In addition, after determining that the decoding result of the voice to be recognized by the voice recognition module is not adopted according to the comprehensive confidence, voice recognition errors can be determined, or noise can be reduced on the voice to be recognized to optimize the voice to be recognized so as to obtain optimized voice, and then the optimized voice is continuously decoded based on the voice recognition module so as to obtain the voice recognition result.

Fig. 6 is a schematic diagram of a speech recognition system provided in the embodiment of the present invention, as shown in fig. 6, the speech recognition system may include a speech recognition module 100, a decoding confidence module 200, a noise confidence module 300, a result determination module 400, and a processing module 500, where the speech recognition module 100 is configured to decode a speech to be recognized once to determine a first candidate word of the speech to be recognized and a first word graph including the first candidate word, the decoding confidence module 200 is configured to determine a decoding output score of the speech to be recognized and a second candidate word corresponding to the speech to be recognized according to the first candidate word, and determine a decoding confidence of the speech to be recognized according to a decoding feature of each second candidate word after determining a decoding feature of each second candidate word, the noise confidence module 300 is configured to determine a noise confidence of each speech frame included in the speech to be recognized, and determine a noise confidence of the speech to be recognized according to a noise confidence of each speech frame, the result determination module 400 is configured to determine a comprehensive confidence of the speech to be recognized according to the decoding confidence of the speech to be recognized, and the noise confidence score is output, the processing module is configured to determine that the speech to be recognized when the first speech to be recognized includes a threshold value, the speech to be recognized is greater than or less than the second threshold, the speech to be recognized is determined to be recognized, and the speech to be recognized includes a threshold is greater than the threshold when the first speech to be recognized is determined to be less than the threshold value is determined to be greater than the speech to be recognized, and re-performing speech recognition based on the optimized speech.

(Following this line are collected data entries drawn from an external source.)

/-- A block that stayed FETCHING with no copy left, its target dead, leaves that state when its job is torn down (R264). -/
def State.tearFetches (job : Nat) (s : State) : State :=
  if job ≠ s.fld Reg.CTX_MODEL 15 0 then s
  else
    let copied (k : Nat) : Bool := s.porter.copies.any fun c => c.unit == 10 && blockKey c.a c.b == k
    { s with
      res := { s.res with blocks := s.res.blocks.filter fun x => x.2.st != 1 || copied x.1 }
      porter := { s.porter with copies := s.porter.copies.map fun c =>
        if c.unit == 10 && c.ended && c.status == 16 then { c with status := 17 } else c } }

/-- Requests and copies of a job are torn down (R373 items 1 to 3). -/
def State.tearJob (job : Nat) (s : State) : State :=
  let s := { s with msem := { s.msem with
    torn := (job, s.msem.tail, s.porter.tail) :: s.msem.torn.filter fun t => t.1 != job } }
  let s := [Reg.ROUTE_JOBS0, Reg.ROUTE_JOBS1, Reg.ROUTE_JOBS2, Reg.ROUTE_JOBS3].foldl (fun s r =>
    (List.range 4).foldl (fun s j => if s.fld r (16 * j + 15) (16 * j) = job then s.setFld r (16 * j + 15) (16 * j) 0 else s) s) s
  let relays := s.msem.relays.filter fun w => w.job == job
  let s := { s with msem := { s.msem with relays := s.msem.relays.filter fun w => w.job != job } }
  let s := relays.foldl (fun s w => s.sendRsp w.src w.job w.prio 1 (argTag w.arg) 17 []) s
  let s := ((s.porter.copies.filter fun c => c.job == job && !c.ended).map (·.id)).foldl (fun s id => s.stopCopy id 17) s
  let s := ((s.msem.reqs.filter fun r => r.job == job && r.for_ != .combined).map (·.tag)).foldl
    (fun s t => s.finishReq t 17 []) s
  ((s.porter.copies.map (·.id)).foldl (fun s id => s.settleCopy id) s).tearFetches job

/-- The teardown of a job has ended: JOB_TORN, TORN_JOB and the MSEM vector (R373 item 5). -/
def State.tornJob (job : Nat) (s : State) : State :=
  ((s.msemFault 0xA9 s.node job 17).setFld Reg.MSEM_STAT 47 32 job).raise Pg.MSEM

end Sys2Proof.Machine
end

The voice recognition system provided by the embodiment of the invention can execute the voice recognition method provided by any embodiment of the invention, and has the corresponding functional modules and beneficial effects of executing the voice recognition method.

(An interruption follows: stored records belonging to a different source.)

-- ==== Sys2Proof/Machine/Coll.lean ====
section
/-! DEFINITION. Collectives (R377 to R396): groups and their creation, descriptors, chunks moved by pull over trees of
rotating roots, checks and aborts, and the low-latency path with its exchange all-reduce; job teardown (R373). -/
namespace Sys2Proof.Machine

/-! ## Groups -/

/-- An unlisted group is FREE. -/
def groupNone (_ : Nat) : Group := {}

/-- A group of the table (R377). -/
def State.group (s : State) (g : Nat) : Group := tGet groupNone g s.coll.groups

/-- Replaces a group. -/
def State.setGroup (g : Nat) (x : Group) (s : State) : State :=
  { s with coll := { s.coll with groups := tSet groupNone g x s.coll.groups } }

/-- Fields of a group entry (R377). -/
def grpCount (e : List Byte) : Nat := fieldAt e 8 2
def grpJob (e : List Byte) : Nat := fieldAt e 0x0A 2
def grpCtx (e : List Byte) : Nat := bits (fieldAt e 0x0C 1) 1 0
def grpLL (e : List Byte) : Bool := bits (fieldAt e 0x0C 1) 2 2 == 1
def grpLog2 (e : List Byte) : Nat := fieldAt e 0x0D 1
def grpSlots (e : List Byte) : Nat := fieldAt e 0x0E 1
def grpBase (e : List Byte) : Nat := fieldAt e 0 8

/-- The address of a group entry. -/
def State.grpAddr (s : State) (g : Nat) : Nat := s.fld Reg.COLL_GROUPS 51 18 * 2 ^ 18 + g * 64

/-- The ranges and zero bits of a group entry (R377). -/
def grpEntryOk (e : List Byte) : Bool :=
  grpBase e % 64 == 0 && grpBase e < 2 ^ 52 && 2 ≤ grpCount e && grpCount e ≤ 32768 && 1 ≤ grpJob e && grpJob e ≤ 0xFFFE
    && bits (fieldAt e 0x0C 1) 7 3 == 0 && 12 ≤ grpLog2 e && grpLog2 e ≤ 20 && 4 ≤ grpSlots e && grpSlots e ≤ 64
    && (e.drop 0x0F).all fun b => b == 0#8

/-- Members are nodes of this domain, none twice, this slice exactly once (R377). -/
def State.membersOk (s : State) (ms : List Nat) : Bool :=
  ms.all (fun m => m < 2 ^ 23 && nodeDomain m == nodeDomain s.node) && ms.contains s.node
    && ms.eraseDups.length == ms.length

/-- The live slices of the LL span: those of the source set in packages FIRST to LAST that no dead-slice notice names
(R390). -/
def State.spanLive (s : State) : List Nat :=
  (s.res.sources.zipIdx.filter fun x => !s.deadNow x.2 && decide (s.fld Reg.COLL_LL 12 1 ≤ nodePkg x.1)
    && decide (nodePkg x.1 ≤ s.fld Reg.COLL_LL 24 13)).map (·.1)

/-- An LL group lists exactly the live slices of the span; with ENABLE 0 it fails (R378, R395). -/
def State.llGroupOk (s : State) (ms : List Nat) : Bool :=
  s.bit Reg.COLL_LL 0 && s.spanLive.all ms.contains && ms.all s.spanLive.contains

/-- The smallest buffer class that holds a chunk (R378 step 2). -/
def chunkClass (log2 : Nat) : Nat := (log2 - 12 + 2) / 3

/-- COLL_FAULT takes a code with its group, sequence number, status and member, and the code is recorded (R395). -/
def State.collFault (code g seq status member : Nat) (s : State) : State :=
  let v := g + seq % 2 ^ 16 * 2 ^ 12 + code * 2 ^ 28 + status * 2 ^ 36 + member * 2 ^ 44
  (s.setReg Reg.COLL_FAULT (BitVec.ofNat 64 v)).recordF Pg.COLL code Reg.COLL_FAULT

/-- The member list of an entry. -/
def State.grpMembers (s : State) (e : List Byte) : List Nat :=
  (List.range (grpCount e)).map fun i => s.rdNat (grpBase e + 4 * i) 4

/-- A group goes to FAILED with a code; its staging is freed (R378). -/
def State.failGroup (g code : Nat) (s : State) : State :=
  let x := s.group g
  ((s.freeBufs x.staging 7).setGroup g { x with st := 3, code := code, staging := [], used := [] }).collFault code g 0 0 x.self

/-- Takes `n` staging buffers of a class for a context, or none (R378 step 2). -/
def State.takeStaging (cls ctx : Nat) : Nat → List Nat → State → Option (List Nat) × State
  | 0, acc, s => (some acc, s)
  | n + 1, acc, s =>
    match s.allocBuf cls [7] (some ctx) with
    | (some id, s) => State.takeStaging cls ctx n (acc ++ [id]) s
    | (none, s) => (none, s.freeBufs acc 7)

/-- A COL packet of a group (R389). -/
def State.colPacket (s : State) (g : Nat) (dest type arg : Nat) (payload : List Byte) : Packet :=
  let e := (s.group g).entry
  { dest := dest, src := s.node, job := grpJob e, cls := 6, prio := grpCtx e, type := type, arg := BitVec.ofNat 64 arg,
    payload := payload }

/-- ARG of a COL packet (R389). -/
def colArg (g seq chunk index phase : Nat) : Nat :=
  g + seq % 2 ^ 16 * 2 ^ 12 + chunk * 2 ^ 28 + index * 2 ^ 53 + phase * 2 ^ 63

/-- Fields of ARG. -/
def caGroup (a : W64) : Nat := bits a.toNat 11 0
def caSeq (a : W64) : Nat := bits a.toNat 27 12
def caChunk (a : W64) : Nat := bits a.toNat 52 28
def caIndex (a : W64) : Nat := bits a.toNat 60 53
def caPhase (a : W64) : Nat := bits a.toNat 63 63

/-- A member sends its JOIN to member 0 (R378 step 3). -/
def State.sendJoin (g : Nat) (s : State) : State :=
  let x := s.group g
  match x.members with
  | m :: _ => if x.st ≠ 1 ∨ x.self = 0 then s
    else s.send (s.colPacket g m 1 (colArg g 0 0 0 0) (leBytes 8 (x.digest + x.self * 2 ^ 32)))
  | [] => s

/-- Creation of a group (R378). A group that is not FREE accepts no CREATE. -/
def State.createGroup (g : Nat) (s : State) : State :=
  if (s.group g).st ≠ 0 then s.collFault 0xB3 g 0 0 0
  else
    let a := s.grpAddr g
    let e := s.rd a 64
    let x : Group := { st := 1, entry := e, created := s.now }
    let s := { s with coll := { s.coll with aborted := s.coll.aborted.filter fun y => y.1 != g } }
    let (bad, s) := s.dataRead a 64
    if bad || !grpEntryOk e then (s.setGroup g x).failGroup g 0xB0
    else
      let base := grpBase e
      let n := grpCount e
      let ms := s.grpMembers e
      let (bad, s) := s.dataRead base (4 * n)
      if bad || !s.membersOk ms || (grpLL e && !s.llGroupOk ms) then (s.setGroup g x).failGroup g 0xB0
      else
        let x := { x with members := ms, self := ms.idxOf s.node,
                          digest := (crc32c (s.rd base (4 * n) ++ (e.drop 8).take 8)).toNat }
        match s.takeStaging (chunkClass (grpLog2 e)) (grpCtx e) (grpSlots e) [] with
        | (none, s) => (s.setGroup g x).failGroup g 0xB1
        | (some ids, s) => (s.setGroup g { x with staging := ids }).sendJoin g

/-- The group's staging is freed and it becomes FREE (R379). -/
def State.freeGroup (g : Nat) (s : State) : State :=
  let x := s.group g
  let s := if x.staging.isEmpty then s else s.freeBufs x.staging 7
  let s := { s with coll := { s.coll with
    pulls := s.coll.pulls.filter fun p => p.group != g
    llr := s.coll.llr.filter fun p => p.group != g
    aborted := s.coll.aborted.filter fun p => p.1 != g } }
  s.setGroup g {}

/-- A write of COLL_CREATE (R378, R379, R395). -/
def State.collCreateWrite (v : W64) (s : State) : State :=
  s.gated Reg.COLL_CREATE v fun s =>
    let g := bits v.toNat 11 0
    let create := bits v.toNat 16 16 == 1
    let destroy := bits v.toNat 17 17 == 1
    if create && destroy then s.dropWrite 0x03 Reg.COLL_CREATE
    else
      let s := s.setFld Reg.COLL_GSTAT 11 0 g
      if create then s.createGroup g
      else if destroy then
        if s.coll.ops.any (fun o => o.group == g) then s.collFault 0xB3 g 0 0 0 else s.freeGroup g
      else s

Fig. 7 is a schematic structural diagram of a voice recognition device according to an embodiment of the present invention. The device and the voice recognition method of each embodiment belong to the same invention conception, and the details of the embodiment of the voice recognition device, which are not described in detail, can be referred to the embodiment of the voice recognition method.

The specific structure of the speech recognition device is shown in fig. 7, and includes:

the decoding module 710 is configured to determine, according to a first candidate word obtained by decoding a speech to be recognized, a decoding output score of the speech to be recognized and a second candidate word corresponding to the speech to be recognized;

The decoding confidence determining module 720 is configured to determine decoding features of the second candidate words, and determine decoding confidence of the speech to be recognized according to the decoding features of the second candidate words;

the noise confidence determining module 730 is configured to determine a noise confidence of each speech frame included in the speech to be recognized, and determine a noise confidence of the speech to be recognized according to the noise confidence of each speech frame;

The execution module 740 is configured to determine a comprehensive confidence level of the speech to be recognized according to the decoding confidence level, the noise confidence level, and the decoding output score of the speech to be recognized, and determine a speech recognition result according to the comprehensive confidence level.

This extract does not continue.